Nothing but the lines from the start of the records through the line that contains "x).paused = s.paused := rfl" is to be copied, and each is to be copied exactly.
PROVIDED INFORMATION section start
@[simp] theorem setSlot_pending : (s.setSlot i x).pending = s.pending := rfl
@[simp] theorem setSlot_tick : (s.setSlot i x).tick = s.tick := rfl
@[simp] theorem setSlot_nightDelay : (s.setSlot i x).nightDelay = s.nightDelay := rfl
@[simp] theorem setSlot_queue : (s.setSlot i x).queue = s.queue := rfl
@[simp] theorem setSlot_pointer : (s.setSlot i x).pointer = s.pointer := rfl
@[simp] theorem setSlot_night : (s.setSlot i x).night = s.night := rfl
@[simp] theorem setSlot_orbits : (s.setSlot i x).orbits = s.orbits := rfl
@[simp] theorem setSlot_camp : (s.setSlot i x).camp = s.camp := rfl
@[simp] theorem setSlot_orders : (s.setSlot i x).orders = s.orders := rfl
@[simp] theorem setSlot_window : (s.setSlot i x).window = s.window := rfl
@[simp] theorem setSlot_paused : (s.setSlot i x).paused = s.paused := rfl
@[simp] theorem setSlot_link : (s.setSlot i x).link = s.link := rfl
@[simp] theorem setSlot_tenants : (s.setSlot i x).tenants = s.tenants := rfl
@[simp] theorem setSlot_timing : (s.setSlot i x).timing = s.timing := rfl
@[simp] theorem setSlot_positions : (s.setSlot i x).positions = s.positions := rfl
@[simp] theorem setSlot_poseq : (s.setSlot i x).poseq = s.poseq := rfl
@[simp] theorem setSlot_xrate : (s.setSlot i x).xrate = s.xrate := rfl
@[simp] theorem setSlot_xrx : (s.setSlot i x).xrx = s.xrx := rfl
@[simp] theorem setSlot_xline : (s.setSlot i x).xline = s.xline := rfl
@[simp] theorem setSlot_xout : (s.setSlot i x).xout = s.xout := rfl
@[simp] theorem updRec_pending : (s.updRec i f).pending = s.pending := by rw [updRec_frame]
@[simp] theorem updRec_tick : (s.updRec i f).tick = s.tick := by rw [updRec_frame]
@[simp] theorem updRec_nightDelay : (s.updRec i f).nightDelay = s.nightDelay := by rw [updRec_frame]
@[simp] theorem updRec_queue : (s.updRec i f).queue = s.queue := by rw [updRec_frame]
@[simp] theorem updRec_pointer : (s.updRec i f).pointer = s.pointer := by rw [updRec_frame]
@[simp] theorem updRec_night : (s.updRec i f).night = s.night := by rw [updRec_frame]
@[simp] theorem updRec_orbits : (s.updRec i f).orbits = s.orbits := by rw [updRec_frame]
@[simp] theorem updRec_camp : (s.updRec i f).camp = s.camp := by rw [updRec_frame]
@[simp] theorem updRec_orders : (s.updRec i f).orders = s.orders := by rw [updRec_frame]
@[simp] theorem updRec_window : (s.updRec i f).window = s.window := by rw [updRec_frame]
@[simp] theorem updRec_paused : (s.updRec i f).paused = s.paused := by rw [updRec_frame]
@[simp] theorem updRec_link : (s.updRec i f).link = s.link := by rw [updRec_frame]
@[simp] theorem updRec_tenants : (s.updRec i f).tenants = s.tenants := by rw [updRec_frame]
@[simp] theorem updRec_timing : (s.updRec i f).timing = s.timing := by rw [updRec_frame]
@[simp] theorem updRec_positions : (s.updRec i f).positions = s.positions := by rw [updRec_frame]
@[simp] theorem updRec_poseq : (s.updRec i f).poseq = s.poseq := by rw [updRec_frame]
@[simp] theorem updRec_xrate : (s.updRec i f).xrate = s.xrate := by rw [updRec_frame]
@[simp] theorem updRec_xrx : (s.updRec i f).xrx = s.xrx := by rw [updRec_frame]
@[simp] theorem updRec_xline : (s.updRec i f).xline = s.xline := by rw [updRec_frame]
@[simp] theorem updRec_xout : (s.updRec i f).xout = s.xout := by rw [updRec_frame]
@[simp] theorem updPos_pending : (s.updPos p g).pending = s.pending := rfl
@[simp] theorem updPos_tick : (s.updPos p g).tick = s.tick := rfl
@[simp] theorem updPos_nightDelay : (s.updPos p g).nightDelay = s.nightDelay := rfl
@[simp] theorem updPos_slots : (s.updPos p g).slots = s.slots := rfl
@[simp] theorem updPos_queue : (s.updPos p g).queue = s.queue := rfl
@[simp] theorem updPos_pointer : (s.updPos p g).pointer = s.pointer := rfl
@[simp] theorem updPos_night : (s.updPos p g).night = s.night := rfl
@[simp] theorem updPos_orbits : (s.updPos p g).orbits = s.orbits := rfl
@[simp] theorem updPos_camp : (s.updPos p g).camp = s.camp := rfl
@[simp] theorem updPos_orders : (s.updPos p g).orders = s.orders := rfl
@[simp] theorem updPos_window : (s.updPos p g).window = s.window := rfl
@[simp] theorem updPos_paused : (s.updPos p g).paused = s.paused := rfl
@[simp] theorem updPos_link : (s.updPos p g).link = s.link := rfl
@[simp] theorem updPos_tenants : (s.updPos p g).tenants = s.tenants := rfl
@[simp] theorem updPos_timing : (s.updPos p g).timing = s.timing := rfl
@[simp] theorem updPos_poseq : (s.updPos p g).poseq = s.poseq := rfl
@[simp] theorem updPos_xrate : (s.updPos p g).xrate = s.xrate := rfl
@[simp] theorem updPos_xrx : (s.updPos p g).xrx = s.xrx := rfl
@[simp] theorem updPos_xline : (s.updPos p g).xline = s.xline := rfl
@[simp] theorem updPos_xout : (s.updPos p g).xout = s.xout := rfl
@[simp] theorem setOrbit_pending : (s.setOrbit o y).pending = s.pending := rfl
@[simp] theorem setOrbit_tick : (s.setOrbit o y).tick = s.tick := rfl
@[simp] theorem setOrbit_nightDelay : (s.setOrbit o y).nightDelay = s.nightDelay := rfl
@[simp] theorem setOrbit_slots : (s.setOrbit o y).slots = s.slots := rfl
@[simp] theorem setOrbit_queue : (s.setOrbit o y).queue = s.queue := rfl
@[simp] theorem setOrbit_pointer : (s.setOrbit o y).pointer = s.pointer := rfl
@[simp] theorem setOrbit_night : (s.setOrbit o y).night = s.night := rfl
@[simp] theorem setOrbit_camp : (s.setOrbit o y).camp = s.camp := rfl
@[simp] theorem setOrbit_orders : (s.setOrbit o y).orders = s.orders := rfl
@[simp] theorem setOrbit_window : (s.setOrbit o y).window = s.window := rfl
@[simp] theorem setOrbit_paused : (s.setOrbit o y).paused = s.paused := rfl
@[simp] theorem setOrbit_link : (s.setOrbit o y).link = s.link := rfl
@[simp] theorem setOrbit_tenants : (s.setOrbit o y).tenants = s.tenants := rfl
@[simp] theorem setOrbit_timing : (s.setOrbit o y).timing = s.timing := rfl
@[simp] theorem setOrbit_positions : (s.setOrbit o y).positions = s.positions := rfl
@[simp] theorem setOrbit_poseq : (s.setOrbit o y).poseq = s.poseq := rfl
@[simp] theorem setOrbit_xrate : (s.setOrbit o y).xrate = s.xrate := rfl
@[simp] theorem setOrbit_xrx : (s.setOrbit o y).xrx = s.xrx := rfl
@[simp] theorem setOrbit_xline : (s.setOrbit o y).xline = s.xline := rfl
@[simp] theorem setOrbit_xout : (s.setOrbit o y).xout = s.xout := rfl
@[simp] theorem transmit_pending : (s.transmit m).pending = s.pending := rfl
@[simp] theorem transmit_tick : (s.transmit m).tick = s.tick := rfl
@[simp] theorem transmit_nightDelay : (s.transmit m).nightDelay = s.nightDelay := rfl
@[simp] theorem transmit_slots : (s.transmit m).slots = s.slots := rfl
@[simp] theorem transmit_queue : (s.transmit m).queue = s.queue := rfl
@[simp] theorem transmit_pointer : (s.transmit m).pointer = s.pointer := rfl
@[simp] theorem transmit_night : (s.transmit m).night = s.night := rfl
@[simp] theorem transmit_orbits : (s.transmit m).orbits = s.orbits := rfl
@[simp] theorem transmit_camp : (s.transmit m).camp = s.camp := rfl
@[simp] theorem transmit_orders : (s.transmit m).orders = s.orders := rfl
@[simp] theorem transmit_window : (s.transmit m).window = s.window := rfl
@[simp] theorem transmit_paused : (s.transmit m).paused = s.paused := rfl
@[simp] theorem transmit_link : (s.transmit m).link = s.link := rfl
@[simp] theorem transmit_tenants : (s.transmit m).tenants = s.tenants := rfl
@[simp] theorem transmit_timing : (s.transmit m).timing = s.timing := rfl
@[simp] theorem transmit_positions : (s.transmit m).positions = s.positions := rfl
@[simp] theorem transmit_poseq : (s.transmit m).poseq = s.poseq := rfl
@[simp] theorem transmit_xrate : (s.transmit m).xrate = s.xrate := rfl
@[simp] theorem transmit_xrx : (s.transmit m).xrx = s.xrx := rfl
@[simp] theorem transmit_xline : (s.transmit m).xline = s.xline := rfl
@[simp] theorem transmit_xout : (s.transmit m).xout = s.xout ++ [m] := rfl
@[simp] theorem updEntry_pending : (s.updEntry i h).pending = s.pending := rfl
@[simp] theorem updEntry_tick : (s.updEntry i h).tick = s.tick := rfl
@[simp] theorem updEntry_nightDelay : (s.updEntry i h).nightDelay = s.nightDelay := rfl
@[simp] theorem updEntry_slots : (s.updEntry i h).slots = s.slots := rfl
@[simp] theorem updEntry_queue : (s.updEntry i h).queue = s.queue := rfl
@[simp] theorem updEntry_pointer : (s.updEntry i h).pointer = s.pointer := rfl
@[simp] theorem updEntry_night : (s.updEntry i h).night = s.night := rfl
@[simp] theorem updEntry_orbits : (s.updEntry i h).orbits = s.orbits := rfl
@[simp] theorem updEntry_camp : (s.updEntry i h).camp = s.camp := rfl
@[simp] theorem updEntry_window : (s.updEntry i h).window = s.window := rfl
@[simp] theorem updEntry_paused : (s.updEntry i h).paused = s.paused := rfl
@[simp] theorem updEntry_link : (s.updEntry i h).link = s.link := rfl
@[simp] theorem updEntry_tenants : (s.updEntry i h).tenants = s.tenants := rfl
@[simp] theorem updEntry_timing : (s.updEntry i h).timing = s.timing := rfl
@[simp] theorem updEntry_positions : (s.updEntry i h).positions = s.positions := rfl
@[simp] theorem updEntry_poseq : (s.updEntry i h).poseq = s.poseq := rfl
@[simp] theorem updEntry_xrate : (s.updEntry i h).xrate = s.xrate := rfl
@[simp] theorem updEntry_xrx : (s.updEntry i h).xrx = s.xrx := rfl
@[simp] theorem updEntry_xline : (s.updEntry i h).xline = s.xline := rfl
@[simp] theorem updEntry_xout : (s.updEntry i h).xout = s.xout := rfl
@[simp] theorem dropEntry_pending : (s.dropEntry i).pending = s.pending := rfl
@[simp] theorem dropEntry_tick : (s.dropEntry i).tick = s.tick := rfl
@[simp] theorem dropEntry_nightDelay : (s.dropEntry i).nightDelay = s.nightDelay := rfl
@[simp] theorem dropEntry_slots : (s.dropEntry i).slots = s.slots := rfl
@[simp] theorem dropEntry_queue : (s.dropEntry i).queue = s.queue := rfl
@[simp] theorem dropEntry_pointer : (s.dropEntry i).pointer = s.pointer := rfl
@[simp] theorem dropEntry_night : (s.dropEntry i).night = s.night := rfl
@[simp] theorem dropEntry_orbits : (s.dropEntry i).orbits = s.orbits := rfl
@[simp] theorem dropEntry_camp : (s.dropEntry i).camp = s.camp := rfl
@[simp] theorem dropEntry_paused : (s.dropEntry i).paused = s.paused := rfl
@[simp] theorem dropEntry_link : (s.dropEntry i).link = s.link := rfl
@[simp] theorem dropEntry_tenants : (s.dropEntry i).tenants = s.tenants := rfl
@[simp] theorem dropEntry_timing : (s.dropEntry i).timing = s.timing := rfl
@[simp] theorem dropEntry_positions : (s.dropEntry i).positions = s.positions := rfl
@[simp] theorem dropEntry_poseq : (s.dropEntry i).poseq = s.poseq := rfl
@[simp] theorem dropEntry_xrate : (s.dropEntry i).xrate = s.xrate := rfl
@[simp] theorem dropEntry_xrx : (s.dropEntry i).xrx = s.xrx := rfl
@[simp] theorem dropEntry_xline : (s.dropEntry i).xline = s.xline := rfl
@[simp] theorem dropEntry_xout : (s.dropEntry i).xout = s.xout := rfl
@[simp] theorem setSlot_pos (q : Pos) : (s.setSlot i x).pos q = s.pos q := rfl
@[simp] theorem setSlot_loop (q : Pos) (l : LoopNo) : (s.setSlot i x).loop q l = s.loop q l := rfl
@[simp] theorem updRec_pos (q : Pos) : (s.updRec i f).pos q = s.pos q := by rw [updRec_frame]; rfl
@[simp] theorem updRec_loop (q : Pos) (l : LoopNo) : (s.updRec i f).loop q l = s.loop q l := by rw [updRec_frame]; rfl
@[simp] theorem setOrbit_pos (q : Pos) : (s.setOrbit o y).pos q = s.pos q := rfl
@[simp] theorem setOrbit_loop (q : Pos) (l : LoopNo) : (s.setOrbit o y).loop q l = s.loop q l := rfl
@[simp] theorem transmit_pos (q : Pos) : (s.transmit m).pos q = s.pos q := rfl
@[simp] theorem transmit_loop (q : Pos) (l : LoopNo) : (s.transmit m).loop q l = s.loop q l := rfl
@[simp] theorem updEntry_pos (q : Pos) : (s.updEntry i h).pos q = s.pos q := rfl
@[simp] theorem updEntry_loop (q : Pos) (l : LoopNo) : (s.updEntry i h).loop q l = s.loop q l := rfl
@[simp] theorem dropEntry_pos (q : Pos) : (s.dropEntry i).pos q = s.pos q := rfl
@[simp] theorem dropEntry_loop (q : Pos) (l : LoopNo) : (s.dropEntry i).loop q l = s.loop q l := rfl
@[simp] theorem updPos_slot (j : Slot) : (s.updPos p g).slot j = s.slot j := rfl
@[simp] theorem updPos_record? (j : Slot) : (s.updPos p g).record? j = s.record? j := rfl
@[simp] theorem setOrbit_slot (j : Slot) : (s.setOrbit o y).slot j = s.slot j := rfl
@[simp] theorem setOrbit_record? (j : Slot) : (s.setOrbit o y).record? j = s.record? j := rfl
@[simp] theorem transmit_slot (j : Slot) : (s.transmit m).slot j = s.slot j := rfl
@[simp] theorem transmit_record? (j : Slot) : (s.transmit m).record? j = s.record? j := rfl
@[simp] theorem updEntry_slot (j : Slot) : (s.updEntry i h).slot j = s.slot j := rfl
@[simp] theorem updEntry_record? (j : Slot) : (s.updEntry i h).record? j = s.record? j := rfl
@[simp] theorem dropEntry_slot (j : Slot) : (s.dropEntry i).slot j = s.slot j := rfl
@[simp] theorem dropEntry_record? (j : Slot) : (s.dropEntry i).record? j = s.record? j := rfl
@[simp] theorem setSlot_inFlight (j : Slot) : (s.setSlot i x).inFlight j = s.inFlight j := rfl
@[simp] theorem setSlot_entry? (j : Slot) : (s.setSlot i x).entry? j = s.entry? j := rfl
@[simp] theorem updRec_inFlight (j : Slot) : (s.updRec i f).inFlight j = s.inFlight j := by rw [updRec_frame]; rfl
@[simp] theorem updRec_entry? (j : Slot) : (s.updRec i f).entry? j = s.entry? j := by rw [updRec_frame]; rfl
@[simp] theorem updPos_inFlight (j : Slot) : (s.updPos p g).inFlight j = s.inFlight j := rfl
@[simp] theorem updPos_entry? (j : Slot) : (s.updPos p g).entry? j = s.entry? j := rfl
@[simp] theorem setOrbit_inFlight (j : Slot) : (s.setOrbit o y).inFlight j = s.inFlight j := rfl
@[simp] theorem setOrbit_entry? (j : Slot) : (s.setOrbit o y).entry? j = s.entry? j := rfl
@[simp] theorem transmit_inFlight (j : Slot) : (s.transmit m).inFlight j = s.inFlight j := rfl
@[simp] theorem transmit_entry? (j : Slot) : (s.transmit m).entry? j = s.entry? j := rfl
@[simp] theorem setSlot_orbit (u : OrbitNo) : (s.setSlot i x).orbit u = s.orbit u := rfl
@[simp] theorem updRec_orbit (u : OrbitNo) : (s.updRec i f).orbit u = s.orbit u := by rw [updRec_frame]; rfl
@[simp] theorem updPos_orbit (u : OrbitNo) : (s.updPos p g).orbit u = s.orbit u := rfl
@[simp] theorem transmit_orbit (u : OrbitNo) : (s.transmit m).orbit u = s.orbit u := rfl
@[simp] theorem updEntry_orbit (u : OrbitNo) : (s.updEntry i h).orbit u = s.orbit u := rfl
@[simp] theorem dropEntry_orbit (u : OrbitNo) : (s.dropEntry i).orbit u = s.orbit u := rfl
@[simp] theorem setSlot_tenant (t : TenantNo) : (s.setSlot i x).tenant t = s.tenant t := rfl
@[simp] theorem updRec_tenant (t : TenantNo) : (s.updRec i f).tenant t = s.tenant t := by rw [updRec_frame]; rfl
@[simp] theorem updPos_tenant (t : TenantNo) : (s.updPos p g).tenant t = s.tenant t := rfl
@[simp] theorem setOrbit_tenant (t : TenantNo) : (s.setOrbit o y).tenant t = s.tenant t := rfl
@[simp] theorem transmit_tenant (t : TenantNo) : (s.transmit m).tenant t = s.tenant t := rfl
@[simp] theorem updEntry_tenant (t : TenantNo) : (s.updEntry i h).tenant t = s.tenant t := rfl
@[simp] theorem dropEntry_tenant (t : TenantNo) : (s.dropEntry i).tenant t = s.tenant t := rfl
PROVIDED INFORMATION section end
▶ ANSWER SECTION
@[simp] theorem setSlot_pending : (s.setSlot i x).pending = s.pending := rfl
@[simp] theorem setSlot_tick : (s.setSlot i x).tick = s.tick := rfl
@[simp] theorem setSlot_nightDelay : (s.setSlot i x).nightDelay = s.nightDelay := rfl
@[simp] theorem setSlot_queue : (s.setSlot i x).queue = s.queue := rfl
@[simp] theorem setSlot_pointer : (s.setSlot i x).pointer = s.pointer := rfl
@[simp] theorem setSlot_night : (s.setSlot i x).night = s.night := rfl
@[simp] theorem setSlot_orbits : (s.setSlot i x).orbits = s.orbits := rfl
@[simp] theorem setSlot_camp : (s.setSlot i x).camp = s.camp := rfl
@[simp] theorem setSlot_orders : (s.setSlot i x).orders = s.orders := rfl
@[simp] theorem setSlot_window : (s.setSlot i x).window = s.window := rfl
@[simp] theorem setSlot_paused : (s.setSlot i x).paused = s.paused := rfl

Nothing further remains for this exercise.